Same syntax in function parameter declaration means completely different thing than in local variable definition.
The reason is described in other answers.
In C language when you pass the array as an argument to the function , it is automatically converted into pointer ,array passing from one function other function is know as call by reference . That is the reason the called function only receives the pointer which point to the first element of function This is the reason
fun(int a[]) is similar to fun(int *a) ;
so when you print the size of array it will print the size of first element.
In 'C' programming languange 'sizeof()' is the operator and he returns the size of the object in bytes.Argument of the 'sizeof()' operator must be a left-value type(integer,float number,struct,array).So if you want to know the size of an array in bytes you can do it very simple.Just use the 'sizeof()' operator and for his argument use the array name.For example:
#include <stdio.h>
main(){
int n[10];
printf("Size of n is: %d \n", sizeof(n));
}
Output on 32 bit system will be: Size of n is: 40.Because ineteger on 32 system is 4bytes.On 64x it is 8bytes.In this case we have 10 integers declared in one array.So the result is '10 * sizeof(int)'.
Some tips:
If we have an array declared like this one 'int n[]={1, 2, 3, ...155..};'.

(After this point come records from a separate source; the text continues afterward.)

-- ==== Sys2Proof/Machine/State.lean ====
section
/-!
DEFINITION. The state of the hub as plain data, and the state right after reset. Every register of the register tables
lives in `regs` (running values) and `staged` (staged values of RWS fields); the other fields hold what the hub keeps
beside its registers.
-/

namespace Sys2Proof.Machine

/-- Why the hub would stop: nothing does. No rule of the spec stops the hub at a command, so there is no fault. -/
inductive Fault
deriving DecidableEq, Repr

/-- Why a command is refused. -/
inductive Refusal
  /-- Raised by `exec` for a command that has no meaning yet (safe). -/
  | notModelled (mnemonic : String)
deriving DecidableEq, Repr

/-! ## Time -/

/-- Hub time (R49, R50): the seconds and nanoseconds counts, the 32-bit fraction accumulator, the count of cycles of
elapsed time since reset (R50), the time of the newest EPOCH issued (R301) and the latest boundary PPS_OUT has pulsed
for (R76). -/
structure TimeBase where
  sec : Nat := 0
  ns : Nat := 0
  acc : Nat := 0
  cycles : Nat := 0
  epoch : HubTime := ⟨0, 0⟩
  pulsed : Option Nat := none
  /-- Boundaries before this one have had their pulse or passed without one (R76). -/
  ppsSeen : Nat := 0
  /-- The second boundary at `sec` was crossed by an idle cycle and its SECOND_BOUNDARY is still to come. -/
  crossed : Bool := false
  /-- The sum in ns of the steps of hub time since reset: hub time less it runs on without steps (R216). -/
  jump : Int := 0
deriving DecidableEq, Repr

/-- What the servo keeps beside its registers (R55 to R65). -/
structure Servo where
  /-- Hub time in ns of the previous accepted offset; none before the first (R56). -/
  prev : Option Nat := none
  /-- Consecutive offsets within LOCK_THRESH (R64). -/
  inRun : Nat := 0
  /-- Consecutive offsets above LOCK_THRESH (R64). -/
  outRun : Nat := 0
  /-- Consecutive offsets within STEP_THRESH in PENDING (R60). -/
  threeRun : Nat := 0
  /-- Set by SLEW_ACCEPT: offsets of any size are slewed until LOCKED (R60). -/
  slewAll : Bool := false
  /-- Elapsed cycles at the last accepted or pending offset (R64). -/
  lastCycles : Nat := 0
  /-- Hub time in ns to which the latest step set the counter; none before the first step (R63). -/
  stepNew : Option Nat := none
  /-- The scheduled step: its second boundary and offset (R61). -/
  sched : Option (Nat × Int) := none
  /-- Steps applied since reset, which dates a pending Sync (R63). -/
  steps : Nat := 0
  /-- Elapsed cycles at entry to the latest HOLDOVER (R79). -/
  holdAt : Option Nat := none
  /-- PLL out of lock: the cause of PLL_UNLOCK persists (R65). -/
  pllBad : Bool := false
  /-- Reference lost: the cause of REFCLK_LOSS persists (R65). -/
  refBad : Bool := false
  /-- HOLDOVER_EXPIRED has stopped the servo and SERVO_RESTART has not come: its cause persists (R65, R429). -/
  expired : Bool := false
deriving DecidableEq, Repr

/-- A pending correction sum of the transparent clock (R74). -/
structure TcEntry where
  src : PortId
  seq : Nat
  sum : Int
  at_ : Nat
deriving DecidableEq, Repr

/-- The peer-delay state of one port (R72, R75). -/
structure Pdelay where
  /-- Twice the delay of the last exchanges in 2^-16 ns, newest first. -/
  hist : List Int := []
  seq : Nat := 0
  t1 : Option HubTime := none
  skipNext : Bool := false
  /-- Elapsed cycles at the last valid response, or at the first request before any (R72). -/
  lastResp : Nat := 0
  /-- A request has been sent, and the port has failed since its last valid response (R72). -/
  asked : Bool := false
  lost : Bool := false
deriving DecidableEq, Repr

/-- A two-step Sync that waits for its Follow_Up: its port, itself, the steps applied and the elapsed cycles at its arrival, and
whether its offset may be used (R63, R71). -/
structure TwoStep where
  port : Port
  msg : SyncMsg
  steps : Nat
  at_ : Nat
  use : Bool
deriving DecidableEq, Repr

/-- The PTP engine beside its registers (R67 to R75). -/
structure Ptp where
  /-- The two-step Sync waiting for its Follow_Up. -/
  twoStep : Option TwoStep := none
  /-- Silence of the adopted master has ended its adoption (R69). -/
  silenced : Bool := false
  /-- Syncs of the accepted master that the other port has delivered since the last one on the active port (R70). -/
  missed : Nat := 0
  /-- Elapsed cycles at the last Sync and Announce of the master, and the latter's interval as log2 s (R69, R82). -/
  lastSync : Nat := 0
  lastAnn : Nat := 0
  annLog : Int := 0
  /-- Elapsed cycles at the last Pdelay_Req (R67). -/
  pdAt : Option Nat := none
  pdA : Pdelay := {}
  pdB : Pdelay := {}
  /-- Pending sums by ingress port, newest first (R74). -/
  tcA : List TcEntry := []
  tcB : List TcEntry := []
deriving DecidableEq, Repr

/-! ## The tick grid -/

/-- A tick: its index, grid count, instant in 1/64 ns, group mask of bad strobe echoes, and the fine part of its strobe: the steps of
the delay line from the last cycle edge to the instant (R86, R88, R92, R97). -/
structure Tick where
  idx : Nat := 0
  n : Nat := 0
  at_ : Nat := 0
  bad : BitVec 32 := 0
  fine : Nat := 0
deriving DecidableEq, Repr

/-- The tick generator beside its registers. -/
structure Grid where
  /-- The last tick issued since reset (R89). -/
  last : Option Tick := none
  /-- Grid count of the next grid instant not yet decided (R85, R88). -/
  cur : Nat := 0
  /-- No tick before this instant, in 1/64 ns (R90, R108). -/
  notBefore : Nat := 0
  /-- Runs of ticks issued at successive grid instants, newest first: the first tick, its period in ns and the count. -/
  runs : List (Tick × Nat × Nat) := []
  /-- Spans of hub time in ns traversed twice because of backward steps, newest first, each with the index of the last tick
  issued before its step (R276). -/
  backs : List (Nat × Nat × Nat) := []
  /-- Grid instants not issued since the last tick before sleep (R108). -/
  gap : Nat := 0
  /-- The next tick follows a wake and gets a SLEEP_GAP marker (R108). -/
  gapDue : Bool := false
  /-- Target of the wale correction in 15.625 ps units, and consecutive failing seconds (R102). -/
  waleTarget : Int := 0
  waleFails : Nat := 0
  /-- The factory part of the applied trim per channel, as it follows TJ (R98, R99). -/
  trimF : List (Nat × Int) := []
  /-- The applied trims are computed afresh at the next tick, and their factory parts in full (R99). -/
  trimDue : Bool := true
  trimFull : Bool := true
deriving DecidableEq, Repr

/-! ## Words and markers -/

/-- The flags of a word (R168). -/
structure Flags where
  ovr : Bool := false
  blk : Bool := false
  rtr : Bool := false
  opn : Bool := false
  cals : Bool := false
  sub : Bool := false
deriving DecidableEq, Repr

/-- A value or flagged word before it is packed (R168). -/
structure Sample where
  val : Int := 0
  fl : Flags := {}
deriving DecidableEq, Repr

/-- The markers that travel in a channel's stream from the averager output onward (R171). -/
inductive ChMarker
  | rangeChange (ch mode range : Nat) (auto qrst : Bool) (short : Nat)
  | rateChange (ch cause short : Nat)
  | calStep (slice group : Nat)
  | sliceSwap (retired spare group : Nat)
deriving DecidableEq, Repr

/-- One item of a channel's stream: a word with its tick index, grid count and position index (R227, R229), or a
marker. -/
inductive Item
  | word (w : Sample) (idx n i : Nat)
  | mark (m : ChMarker)
deriving DecidableEq, Repr

/-! ## Inputs -/

/-- A tick hold of the 16 channels of a group: the index of the tick that strobed it, and the instant at which the hold of each channel
froze, in units of 3.125 ps (R93, R94). -/
structure TickHold where
  idx : Nat
  at_ : List Int
deriving DecidableEq, Repr

/-- A group of 16 channels: blanking interval (R139) and excitation outputs (R119 to R124). -/
structure Group where
  /-- The tick holds A and B; none while they track their inputs (R94). -/
  holdA : Option TickHold := none
  holdB : Option TickHold := none
  /-- The group is blanked now, guard included. -/
  blank : Bool := false
  /-- Recent starts (true) and ends (false) of blanking intervals with their elapsed ns, newest first (R140). -/
  edges : List (Nat × Bool) := []
  /-- The guard runs; the elapsed cycles at its start (R139). -/
  guardAt : Option Nat := none
  /-- The excitation comparator sees V_S below EXC_MIN (R122), and the elapsed cycles since when (R135). -/
  excLow : Bool := false
  excLowAt : Nat := 0
  /-- Every window of the group closes at the end of the pass in progress, with RATE_CHANGE CAUSE 0 (R165). -/
  closeDue : Bool := false
  /-- On a standby or joining hub, the index of the last tick issued when a discharge or closeDue was last asked for. -/
  turnIdx : Nat := 0
  /-- AR_LOW as the CODES records of the active last reported it, per local channel (R384, R386). -/
  arLow : BitVec 16 := 0
deriving DecidableEq, Repr

/-- The open averaging window of a channel (R162, R163). -/
structure Window where
  cnt : Nat := 0
  sum : Int := 0
  fl : Flags := {}
  /-- The ordinal interval of the window, with AVG_ALIGN. -/
  m : Nat := 0
  lastIdx : Nat := 0
  lastN : Nat := 0
  lastOrd : Nat := 0
deriving DecidableEq, Repr

/-- The FIR of a channel (R230 to R236). -/
structure Fir where
  /-- The delay line, newest first. -/
  line : List Sample := []
  fill : Nat := 0
  phase : Nat := 0
  /-- The first output after the restart has been made. -/
  started : Bool := false
  lastIdx : Nat := 0
  lastN : Nat := 0
  lastM : Nat := 0
deriving DecidableEq, Repr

So we want to know how many elements are stored in this array.
Use this alghorithm:
sizeof(name_of_the_array) / sizeof(array_type)
Code: #include
main(){
int n[] = { 1, 2, 3, 44, 6, 7 };
printf("Number of elements: %d \n", sizeof(n) / sizeof(int));
return 0;
}
Arrays are only loosely sized. For the most part, an array is a pointer to memory. The size in your declaration only tells the compiler how much memory to allocate for the array - it's not associated with the type, so sizeof() has nothing to go on.